Мы с Колей на сей раз не потратились на такси, а успели после метро на
автобус и приехали домой как люди и обнаружили, что Алешка не спит в
полвторого ночи, а сидит осоловевший перед телевизором, экран которого
горит впустую. Это было наше первое ночное возвращение с пятницы - не
утреннее, - и мы увидели, что Алешка тоже по-своему празднует эту ночь, а
он, когда его я укладывала, сказал, что боится спать один и боится гасить
свет. Действительно, свет горел везде, а ведь раньше Алешка не боялся, но
раньше ведь был дед, а недавно дед умер, мой отец, а моя мать умерла три
месяца перед тем, за одну зиму я потеряла родителей, причем мать умерла от
той болезни почек, какая с некоторых пор намечалась и у меня и которая
начинается со слепоты. Как бы там ни было, я обнаружила, что Алешка боится
спать, когда никого нет дома.
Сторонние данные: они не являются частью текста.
theorem sortBy_perm {α : Type} (le : α → α → Bool) (l : List α) : (sortBy le l).Perm l := by
  induction l with
  | nil => exact .refl _
  | cons a l ih => exact (insertBy_perm le a (sortBy le l)).trans (ih.cons a)

theorem insertBy_rankLe_sorted (a : FNum × Nat) {l : List (FNum × Nat)} (h : l.Pairwise fun x y => rankLe x y = true) :
    (insertBy rankLe a l).Pairwise fun x y => rankLe x y = true := by
  induction l with
  | nil => exact List.pairwise_singleton ..
  | cons b l ih =>
    obtain ⟨hb, hl⟩ := List.pairwise_cons.1 h
    unfold insertBy
    split
    · next hab =>
      refine List.pairwise_cons.2 ⟨fun x hx => ?_, h⟩
      obtain rfl | hx := List.mem_cons.1 hx
      · exact hab
      · exact rankLe_trans hab (hb x hx)
    · next hab =>
      refine List.pairwise_cons.2 ⟨fun x hx => ?_, ih hl⟩
      obtain rfl | hx := List.mem_cons.1 ((insertBy_perm rankLe a l).subset hx)
      · exact (rankLe_total x b).resolve_left hab
      · exact hb x hx

theorem sortBy_rankLe_sorted (l : List (FNum × Nat)) : (sortBy rankLe l).Pairwise fun a b => rankLe a b = true := by
  induction l with
  | nil => exact .nil
  | cons a l ih => exact insertBy_rankLe_sorted a ih

/-! ## Lists of distinct keys -/

theorem eq_of_nodup_map {α β : Type} {f : α → β} {l : List α} (h : (l.map f).Nodup) {a b : α} (ha : a ∈ l) (hb : b ∈ l) (hab : f a = f b) : a = b := by
  induction l with
  | nil => cases ha
  | cons x l ih =>
    obtain ⟨hx, hl⟩ := List.nodup_cons.1 (List.map_cons ▸ h)
    obtain hax | hal := List.mem_cons.1 ha
    · obtain hbx | hbl := List.mem_cons.1 hb
      · rw [hax, hbx]
      · exact absurd (hax ▸ hab ▸ List.mem_map_of_mem hbl) hx
    · obtain hbx | hbl := List.mem_cons.1 hb
      · exact absurd (hbx ▸ hab ▸ List.mem_map_of_mem hal) hx
      · exact ih hl hal hbl

theorem length_filter_add {α : Type} (p : α → Bool) (l : List α) : (l.filter p).length + (l.filter fun a => !p a).length = l.length := by
  induction l with
  | nil => rfl
  | cons a l ih =>
    cases hp : p a with
    | true => rw [List.filter_cons_of_pos hp, List.filter_cons_of_neg (by simp [hp]), List.length_cons, List.length_cons]; omega
    | false => rw [List.filter_cons_of_neg (by simp [hp]), List.filter_cons_of_pos (by simp [hp]), List.length_cons, List.length_cons]; omega

end Sys2Proof.Machine

/-! PROOFS. Mask records, writes to the memories of a core, and what reductions and draws give. -/
namespace Sys2Proof.Machine

/-! ## PRUNE and REGROW (R200, R207, R208) -/

theorem byRank_perm (l : List (FNum × Nat)) : (byRank l).Perm (l.map (·.2)) := by
  exact (sortBy_perm rankLe l).map _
Видимо, тени бабушки и дедушки вставали перед
ним, мой отец с матерью воспитывали его, баловали его и вообще растили, а
теперь Алешка остается один вообще, если учесть, что и я должна буду вскоре
умереть, а мой добрый, тихий на людях Коля, который дома скучал или
неприлично начинал орать на Алешку, когда тот ел вместе с нами, - Коля,
видимо, собирался уйти от меня, причем уйти он собирался не к кому другому,
как к Марише.
Я уже говорила, что над нашим мирным пятничным гнездом пролетели
многие годы, Андрей из златоволосого юного Париса успел стать отцом,
брошенным мужем, стукачом на экспедиционном корабле, опять законным мужем и
обладателем хорошей кооперативной квартиры, купленной полковником для
Надюши, и, наконец, алкоголиком; он все еще любил одну Маришу всю свою
жизнь, начиная со студенческих лет, и Мариша это знала и ценила, а все
другие дамы на его жизненном пути были просто замещением. И коронным
номером Андреевой программы были танцы с Маришей, один-два священных танца
в год.
Жора также вырос из охальника-студента в скромного, нищего старшего
научного сотрудника в самой дешевой рубашке и брюках темно-серого цвета,
отца троих детей, этакого будущего академика и лауреата без притязаний, но
в нем всегда было и сидело в самом его нутре одно: любовь к Марише, которая
любила всегда только Сержа и больше никого.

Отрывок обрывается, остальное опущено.